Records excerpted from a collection
-*-*-

-- ==== Sys2Proof/Machine/Plugin.lean ====
section
/-!
DEFINITION. What software of the control complex does on its cores' turns by means that the spec does not give: the scheduler's call of a tenant's policy
plug-in and the placement that comes of it (spec/25 R427), and the start of the other control cores by stage 1 (R409). When it does so is free (log entry
113).
-/
namespace Sys2Proof.Machine

/-! ## The candidate list (spec/25 R427) -/

/-- Age of an eligible task in units of 10 µs, saturating. -/
def Task.age (t : Task) (s : State) : Nat := min 0xFFFF ((s.cyc - t.eligAt.getD s.cyc) / (10 * usCyc))

/-- Table entries of a tenant's eligible tasks that are not placed. -/
def candidates (s : State) (vm : Nat) : List Nat := (s.tasks.filter (fun e => e.2.vm == vm && launchable s e.2)).map (·.1)

/-- The doubleword of a candidate: `prio`, age and `tid`. -/
def candWord (s : State) (e : Nat) : Nat :=
  match mget s.tasks e with
  | some t => t.prio * 2 ^ 48 + t.age s * 2 ^ 32 + t.tid
  | none => 0

/-- The list that `g1` addresses: the count, and the candidates. -/
def candList (s : State) (es : List Nat) : List Byte := (es.length :: es.map (candWord s)).flatMap (natLE 8)

/-! ## Call and return -/

/-- A guard for level 2 over the region of 2^`sz` bytes from `base`, with permission bits `perm` (spec/06 Table 6.13). -/
def guardFor (base sz perm : Nat) : Word := w64 (base / 4096 * 4096 + sz % 64 * 64 + 2 ^ 5 + 2 ^ 3 + perm)

/-- The call: the list in local memory, its address in `g1`, guards that grant `r` over the list and `x` over the plug-in, `ptmr` = 4,096, level 2. It is
made by the core that holds the scheduler role, at level 1; another call changes nothing. -/
def callPlugin (s : State) (a : Config.PlugAct) : State :=
  let i := ccOf a.cc
  let es := candidates s a.vm
  let bs := candList s es
  let gl := guardFor a.list.toNat a.lsize.toNat 1
  let gc := guardFor a.code.toNat a.csize.toNat 4
  let k := s.coreAt i
  if a.cc ≠ s.sched ∨ 8 ≤ a.cc ∨ k.run ≠ .running ∨ k.level ≠ 1 ∨ s.plug.isSome ∨ a.list.toNat % 8 ≠ 0 ∨ a.code.toNat % 2 ≠ 0 ∨
      0x40000 < a.list.toNat + bs.length ∨ !guardMatches gl ∨ !guardMatches gc ∨ !guardGrants gl .load a.list.toNat bs.length ∨
      !guardGrants gc .fetch a.code.toNat 2 then s
  else
    let s := put s (localBase i + a.list.toNat) bs (0, 0)
    { s.modCore i (fun k =>
        let k := k.setBank { k.bank with plv := 2, tn := false, ls := false, held := [] }
        { k with
          lvl := 2, ptmr := 4096, grd := vput (vput (Vector.replicate 16 0) 0 gl) 1 gc
          ctl := { k.ctl with g := vput k.ctl.g 1 (w64 a.list.toNat), loops := [], fbuf := [], pc := evenPc a.code.toNat } }) with
      plug := some ⟨a.cc, es⟩ }

/-- The default choice: the eligible candidate of highest `prio`, then greatest age. -/
def defaultChoice (s : State) (es : List Nat) : Option Nat :=
  es.foldl (fun b e => match mget s.tasks e with
    | none => b
    | some t =>
      if !launchable s t then b
      else match b.bind (mget s.tasks) with
        | none => some e
        | some u => if u.prio < t.prio ∨ u.prio = t.prio ∧ u.age s < t.age s then some e else b) none

/-- The index that a plug-in returned by `trap 1`, when it names a candidate that is still eligible. -/
def pluginChoice (s : State) (p : PlugCall) : Option Nat :=
  let k := s.coreAt (ccOf p.cc)
  if k.run = .running ∧ k.level = 1 ∧ k.bank.cause.toNat = cSyscall ∧ k.bank.val = 1 then
    (p.cands[(vget k.ctl.g 2 0).toNat]?).filter (fun e => (mget s.tasks e).any (launchable s))
  else none

/-- The plug-in has left level 2: its choice is stored to the launch unit, or the default choice with the rejection counted. -/
def pluginReturn (s : State) (p : PlugCall) : State :=
  let r := match pluginChoice s p with
    | some e => (some e, s.plugRej)
    | none => (defaultChoice s p.cands, s.plugRej + 1)
  { s with
    plug := none, plugRej := r.2
    launchQ := s.launchQ ++ (r.1.filter (fun e => !s.launchQ.contains e)).toList }

/-- The plug-in that was called still runs. -/
def PlugCall.runs (p : PlugCall) (s : State) : Bool := (s.coreAt (ccOf p.cc)).run == .running && (s.coreAt (ccOf p.cc)).level == 2

/-- Stage 1 starts a control core that is held (spec/25 R407, R409). -/
def startCore (s : State) (k : Nat) (pc : Nat) : State :=
  if k = 0 ∨ 8 ≤ k ∨ (s.coreAt (ccOf k)).run ≠ .idle ∨ (s.coreAt (ccOf 0)).run ≠ .running ∨ (s.coreAt (ccOf 0)).level ≠ 0 then s
  else s.modCore (ccOf k) (fun c => { c with run := .running, lvl := 0, ctl := { c.ctl with pc := evenPc pc } })

/-- What software does on the turn of control core `i` instead of its next instruction. -/
def softwareTurn (s : State) (i : Nat) : Option State :=
  if kindOf i ≠ .control then none
  else match s.plug with
    | some p => if p.runs s then none else some (pluginReturn s p)
    | none =>
      match Config.plugAct s.stepNo, Config.startAct s.stepNo with
      | some a, _ => if ccOf a.cc = i then some (callPlugin s a) else none
      | none, some (k, pc) => if i = ccOf 0 then some (startCore s k.val (2 * pc.toNat)) else none
      | none, none => none

end Sys2Proof.Machine
end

-*-*-

• **TASK DIRECTIONS**: Beginning at the line above that contains "0x40000 < a.list.toNat", return each line exactly through the line that contains "def defaultChoice (s", and no others.

• **ANSWER BOX**:
      0x40000 < a.list.toNat + bs.length ∨ !guardMatches gl ∨ !guardMatches gc ∨ !guardGrants gl .load a.list.toNat bs.length ∨
      !guardGrants gc .fetch a.code.toNat 2 then s
  else
    let s := put s (localBase i + a.list.toNat) bs (0, 0)
    { s.modCore i (fun k =>
        let k := k.setBank { k.bank with plv := 2, tn := false, ls := false, held := [] }
        { k with
          lvl := 2, ptmr := 4096, grd := vput (vput (Vector.replicate 16 0) 0 gl) 1 gc
          ctl := { k.ctl with g := vput k.ctl.g 1 (w64 a.list.toNat), loops := [], fbuf := [], pc := evenPc a.code.toNat } }) with
      plug := some ⟨a.cc, es⟩ }

/-- The default choice: the eligible candidate of highest `prio`, then greatest age. -/
def defaultChoice (s : State) (es : List Nat) : Option Nat :=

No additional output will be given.